Namun Runa dibuat jadi sangat kesal hingga refleks memukul lengan Felix dengan keras saat pria itu bukannya menjawab pertanyaannya tapi malah kembali memasukkan pangsit ke dalam mulutnya.
“Iya, iya! Aduh, bagaimana tanganmu yang sangat kecil itu bisa sangat menyakitkan, uh?” Felix mengeluh sambil mengusap-usap lengannya. Sama sekali tidak melebih-lebihkan reaksinya karena pukulan Runa memang semenyakitkan itu. “Sudah, jangan khawatir! Dia mungkin sedang liburan di Amerika atau di mana sekarang.”
“Liburan ke luar negeri?” tanya Runa yang dijawab dengan anggukan oleh Felix. “Tapi dia sama sekali tidak bawa tas.”
“Dia cukup bawa ponsel dan salah satu kartunya saja untuk bisa liburan mewah ke belahan dunia mana pun yang diinginkannya,” kata Felix. “Dia itu sangat kaya, jadi tidak akan kekurangan apapun. Jadi berhentilah mengkhawatirkannya dan khawatirkan saja dirimu. Ini, aduh... Pantas saja tubuhmu kecil begini. Bagaimana kau bisa mengisi perutmu dengan makanan sesedikit itu? Memangnya kau ini anak burung, uh? Bahkan rasanya anak burung makan lebih banyak darimu!”
Meski Felix terus mengatakan jika semuanya pasti baik-baik saja dan tidak ada yang perlu dikhawatirkan, namun Runa tidak bisa menghentikan dirinya untuk terus merasa khawatir.
Malam ini, ketika ia naik ke atas tempat tidur Aiden kepalanya dipenuhi oleh kekhawatirannya pada pria itu. Dipenuhi oleh berbagai skenario buruk yang mungkin menimpa Aiden hingga membuat rasa khawatirnya semakin menggunung.
Jadi Runa mengaitkan kesepuluh jarinya dan sambil memejamkan kedua matanya, dengan penuh ketulusan ia mulai mendoakan Aiden.
“Tuhan, kumohon bawalah Tuan Aiden pulang ke tempat ini dengan selamat. Aku janji akan memperlakukannya dengan lebih baik jika dia pulang nanti.”
***
Dan sepertinya karena doanya benar-benar tulus, tuhan langsung mengabulkan doanya malam itu juga.
Runa tidak tahu jam berapa ini atau sudah berapa lama ia tidur saat sebuah pelukan erat yang mendekap tubuhnya dari belakang mengusik tidurnya hingga membuatnya terbangun.
“Tuan?” Runa bertanya dengan suara berbisik. Ia terkejut, namun lebih banyak merasa gugup karena terlalu senang sebab ia sangat mengenali aroma rokok bercampur alkohol yang menguar dari tubuh orang yang sedang memeluknya ini.

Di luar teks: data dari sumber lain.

/-- BASE_LOCKED (R302, R303): at least one data lane is locked; EXCHANGE sends the capability record. -/
def execBaseLocked (l : Fin 16) (lanes : Fin 4) (s : State) : Host.Outcome State Fault Refusal :=
  if linkState s l = 2 ∧ lanes.val ≠ 0 then
    .next (emit (setLinkState (wr s Obj.AXL_LINK_STATUS.LOCKED l lanes) l 3)
      (.axUnit l 256 (ofLe (capabilityBytes s l)) 0))
  else .next s

/-- CAPABILITY_RECORD_RESEND (R302): every 10 µs in EXCHANGE. -/
def execCapabilityRecordResend (l : Fin 16) (s : State) : Host.Outcome State Fault Refusal :=
  if linkState s l = 3 then .next (emit s (.axUnit l 256 (ofLe (capabilityBytes s l)) 0)) else .next s

/-- The resolved rate: the highest bit set in both RATES fields (R304). -/
def resolveRate (mine theirs : Nat) : Nat :=
  let both := mine &&& theirs
  if bit both 3 then 3 else if bit both 2 then 2 else if bit both 1 then 1 else 0

/-- The rate of a port: that of another of its links which has resolved one and is not left out. -/
def portRate (s : State) (p l : Nat) : Option Nat :=
  ((linksOfPort s p).find? (fun k => k != l && decide (4 ≤ linkState s k) && decide (linkState s k ≤ 7)
    && !(linkOf s k).excluded)).map (fun k => rd s Obj.AXL_LINK_STATUS.RATE k)

/-- The partner and link checks of R305: the cabling in Peer, one partner and link numbers 4w′ + k in a bonded port. -/
def partnerRight (s : State) (l : Nat) (r : Bytes) : Bool :=
  let chip := leAt r 6 1 % 16
  let far := leAt r 7 1 % 16
  let w := l / 4
  let cabling :=
    if axrelMode s = .peer ∧ peerPort s w ∧ !bit (lv s Obj.PEER_CFG.SPLIT_PORTS) w then
      let c := cabled s (memberNo s) w
      decide (chip = chipOfMember s c.1) && decide (far / 4 = c.2)
    else true
  let bonded :=
    if bondedForm s w then
      decide (far % 4 = l % 4) && (linksOfPort s (4 * w)).all (fun k =>
        match (linkOf s k).partner with
        | some q => k == l || decide (linkState s k < 4) || (linkOf s k).excluded || decide (leAt q 6 1 % 16 = chip)
        | none => true)
    else true
  cabling && bonded

/-- Both ends advertise the same form (R305). -/
def formRight (s : State) (l : Nat) (r : Bytes) : Bool :=
  decide (leAt r 24 1 % 2 = b2n (bondedForm s (l / 4)))

/-- A transition fails at its present step (R40): fault 0x1009, the device returns to Idle with TRANSITION_FAILED. -/
def failTransition (s : State) (a : Nat) : State :=
  if phaseOf s = .steady then s else raise (forceIdle s 1 0x0011) 0x1009 0 a 0

/-- The fields that a record fills in, with the restriction of R305. -/
def takeRecord (s : State) (l : Nat) (r : Bytes) : State :=
  let ver := leAt r 8 1 * 256 + leAt r 9 1
  let restricted := decide (leAt r 8 1 ≠ ronecVersion s / 256) || decide (axrelMode s = .recovery)
    || decide (leAt r 11 1 % 16 = 11)
  let put (t : State) (f : Field) (v : Nat) : State := wr t f l v
  setLink
    (put (put (put (put (put (put (put s Obj.AXL_LINK_STATUS.RATE
      (resolveRate (2 ^ ((linkOf s l).maxRate + 1) - 1) (leAt r 5 1)))
      Obj.AXL_LINK_STATUS.PARTNER_CHIPID (leAt r 6 1 % 16)) Obj.AXL_LINK_STATUS.PARTNER_LINK (leAt r 7 1 % 16))
      Obj.AXL_LINK_STATUS.PARTNER_MODE (leAt r 11 1 % 16)) Obj.AXL_LINK_STATUS.PARTNER_GEOM (leAt r 10 1 % 8))
      Obj.AXL_LINK_STATUS.PARTNER_RONEC ver) Obj.AXL_LINK_STATUS.RESTRICTED (b2n restricted))
    l (fun x => { x with partner := some r })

“Tuan Aiden, kau sudah pulang?”
“Jangan ajak aku bicara.” Itu suara Aiden. Pria itu bicara dengan suara pelan yang terdengar serak. “Aku sangat mengantuk. Aku ingin tidur,” bisiknya sementara ia baru saja membuat Runa yang sejak dirinya pergi terus mengkhawatirkannya itu tidak lagi bisa memejamkan matanya karena terlalu senang dengan kepulangannya.